As you can see above, the pod is running and gives logs.

And so, now you can see my frustration with this after over a week being unable to solve this. There is another pod, express-app-deployment-545f899f88-zq58r which does NOT behave like this. It runs an Express.js app on port 8000 and the service for that, express-backend-service, works as expected.


Solution

  • After struggling for two weeks with this issue I finally found the solution!

    The problem was my ScrapyRT service in a Kubernetes pod was not accessible from other pods within the cluster. Despite correct service and deployment configurations, all attempts to connect to the ScrapyRT service were failing.

    The solution was to modify the command used to start ScrapyRT in the Dockerfile. By adding the arguments -i 0.0.0.0, I instructed ScrapyRT to listen on all network interfaces, making it reachable from other pods in the cluster.

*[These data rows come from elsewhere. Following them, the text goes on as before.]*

-- ==== Sys2Proof/Machine/Coherence.lean ====
section
/-! DEFINITION. Memory traffic (07 R159 to R171, 09 R208 to R220, 10 R234 to R237, R446): what each packet does where it
arrives. `servePkt` serves one packet; `settle` serves all that can be served. -/
namespace Sys2Proof.Machine

/-! ### The private data cache -/

/-- The line of a private cache, if held. -/
def Core.lineOf (c : Core) (line : Nat) : Option CLine := c.cache.find? (·.line == line)
/-- A line of a private cache replaced in place. -/
def Core.mapLine (c : Core) (line : Nat) (f : CLine → CLine) : Core :=
  { c with cache := c.cache.map fun l => if l.line == line then f l else l }
/-- A line of a private cache dropped. -/
def Core.dropLine (c : Core) (line : Nat) : Core := { c with cache := c.cache.filter (·.line != line) }
/-- A load hit: the line becomes the most recent and its count of unread updates 0 (R161, R211). -/
def Core.touchLine (c : Core) (line : Nat) : Core :=
  match c.lineOf line with
  | some l => { c with cache := { l with unread := 0 } :: c.cache.filter (·.line != line) }
  | none => c
/-- A line that replacement may not choose (R161). -/
def CLine.pinned (l : CLine) : Bool := match l.st with | .g _ => true | .k => true | _ => false
/-- The victim an installation in a full set of 4 ways needs: the least recent line that is not pinned (R161). -/
def Core.victim (c : Core) (line : Nat) : Option CLine :=
  (c.cache.filter fun l => l.line % 128 == line % 128 && l.line != line && !l.pinned).getLast?
/-- The G line of the same set that the core has gathered least recently (R220). Each reduction moves its line to the front. -/
def Core.gatherVictim (c : Core) (line : Nat) : Option CLine :=
  (c.cache.filter fun l => l.line % 128 == line % 128 && l.line != line
    && (match l.st with | .g _ => true | _ => false)).getLast?
/-- A reduction into a line's G copy: the copy becomes the most recent line (R218, R220). -/
def Core.gatherInto (c : Core) (line : Nat) (f : BitVec 1024 → BitVec 1024) : Core :=
  match c.lineOf line with
  | some l => { c with cache := { l with data := f l.data, unread := l.unread + 1 } :: c.cache.filter (·.line != line) }
  | none => c
/-- Whether the line's set has a free way (R161). -/
def Core.hasWay (c : Core) (line : Nat) : Bool :=
  (c.cache.filter fun l => l.line % 128 == line % 128 && l.line != line).length < 4

/-! ### Posting and the L2 -/

/-- A line installed in a core's private cache; a T line replaced sends its notice (R212), and with no way to take the line is
not installed (R161). -/
def State.install (s : State) (k : Nat) (l : CLine) : State :=
  let c := (s.core k).dropLine l.line
  if c.hasWay l.line then s.setCore { c with cache := l :: c.cache }
  else match c.victim l.line with
    | none => s.setCore c
    | some v =>
      let s := s.setCore { (c.dropLine v.line) with cache := l :: (c.dropLine v.line).cache }
      if v.st == .t || v.st == .h then s.post (.evict k v.line) else s

/-- The L2 line of a line number. -/
def State.dirOf (s : State) (line : Nat) : Option DirLine := s.dir.find? (·.line == line)
/-- An L2 line changed. -/
def State.onDir (s : State) (line : Nat) (f : DirLine → DirLine) : State :=
  { s with dir := s.dir.map fun d => if d.line == line then f d else d }
/-- A line stands in the same set of the same slice as a line homed there (R159). -/
def DirLine.inSet (home line : Nat) (d : DirLine) : Bool := d.home == home && d.line % 128 == line % 128
/-- The resident lines of the set of a line homed at a slice. -/
def setLines (s : State) (home line : Nat) : List DirLine := s.dir.filter (·.inSet home line)
/-- A resident line becomes the most recent of its set; those that were more recent move down one place (R163, R164). -/
def DirLine.afterUse (u : DirLine) (n : Nat) (d : DirLine) : DirLine :=
  if d.line == u.line then { d with rank := n - 1 }
  else if d.inSet u.home u.line && u.rank < d.rank then { d with rank := d.rank - 1 } else d
/-- A line leaves its slice: those of its set that were more recent move down one place. -/
def State.dropDir (s : State) (v : DirLine) : State :=
  { s with dir := (s.dir.filter (·.line != v.line)).map fun d =>
      if d.inSet v.home v.line && v.rank < d.rank then { d with rank := d.rank - 1 } else d }
/-- A line enters its slice: as the most recent of its set, or with the evict-first hint as the least recent (R164, R168). -/
def State.addDir (s : State) (d : DirLine) (ef : Bool) : State :=
  if ef then { s with dir := (s.dir.map fun e => if e.inSet d.home d.line then { e with rank := e.rank + 1 } else e) ++ [{ d with rank := 0 }] }
  else { s with dir := s.dir ++ [{ d with rank := (setLines s d.home d.line).length }] }
/-- The retention entry whose range holds a line in its paddock (R166). -/
def State.retention (s : State) (line : Nat) : Option (Nat × RetEntry) :=
  match s.owner (line * 128) with
  | none => none
  | some p => p.retained.find? fun e => e.2.base ≤ line / 32 && line / 32 < e.2.limit
/-- A line counts in the quota of an entry: it carries the mark, or was filled with the hint while its range is the entry's (R166,
R168). -/
def DirLine.counts (s : State) (n : Nat) (d : DirLine) : Bool :=
  d.mark == some n || (d.hinted && match s.retention d.line with | some (m, _) => m == n | none => false)
/-- The mark a hit or an unhinted fill of a line earns (R166, R167): its entry, while the quota of the set has room. -/
def State.markFor (s : State) (home line : Nat) : Option Nat :=
  match s.retention line with
  | none => none
  | some (n, e) => if ((setLines s home line).filter fun d => d.line != line && d.counts s n).length < e.ways then some n else none
/-- A hit in the L2: without the evict-first hint it makes the line the most recent (R164, R168), and it may earn its mark. What a hinted
fill brought earns one only at a hit without the hint. -/
def State.hitDir (s : State) (line : Nat) (ef : Bool) : State :=
  match s.dirOf line with
  | none => s
  | some d =>
    let mk := if d.mark.isSome || (ef && d.hinted) then d.mark else s.markFor d.home line
    let n := (setLines s d.home line).length
    { s with dir := s.dir.map fun e =>
        let e := if e.line == line then { e with mark := mk, hinted := e.hinted && ef } else e
        if ef then e else d.afterUse n e }
/-- The lines of a slice's set that replacement may take: in N, with no retention mark (R164). -/
def eligible (s : State) (home line : Nat) : List DirLine := (setLines s home line).filter fun d => d.st == .n && d.mark.isNone
/-- The least recent of a list of lines. -/
def leastRecent : List DirLine → Option DirLine
  | [] => none
  | d :: ds => match leastRecent ds with
    | none => some d
    | some e => if e.rank < d.rank then some e else some d
/-- A fill blocks the set of a line: every later request to a line of the set is parked until it is written (R165). -/
def setBlocked (s : State) (line : Nat) : Bool := s.dir.any fun d => d.st == .w && d.line % 128 == line % 128 && d.home == s.homeOf line
/-- All eight miss registers of a line's bank hold a fill (R165). -/
def missesBusy (s : State) (line : Nat) : Bool :=
  8 ≤ (s.dir.filter fun d => d.st == .w && d.line % 4 == line % 4 && d.home == s.homeOf line).length
/-- A recall of every T copy of a line (R213): a round with no bytes. -/
def State.startRecall (s : State) (d : DirLine) : State :=
  (s.onDir d.line fun d => { d with round := some { waiting := d.sharers, pa := 0, n := 0, v := 0, writer := none } }).postAll
    (d.sharers.map fun k => .recall k d.line)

    Updated Dockerfile Command:

    # Start a single ScrapyRT instance on the exposed port
    CMD ["scrapyrt", "-p", "14805", "-i", "0.0.0.0"]
    

    Prior Dockerfile Command (which fails because it is missing "-i", "0.0.0.0"):

    # Start a single ScrapyRT instance on the exposed port
    CMD ["scrapyrt", "-p", "14805"]
    

    Explanation:

    • The -p flag specifies the port on which ScrapyRT should listen (14805 in my case).
    • The -i 0.0.0.0 argument tells ScrapyRT to listen on all available network interfaces inside the container, not just the localhost. This change is crucial for services within a Docker container to be accessible from outside the container, especially in a Kubernetes environment.

    After making that one change to the Dockerfile and redeploying it onto the cluster as well as restarting the service, it successfully began receiving requests from outside the pod since it was no longer binding to localhost.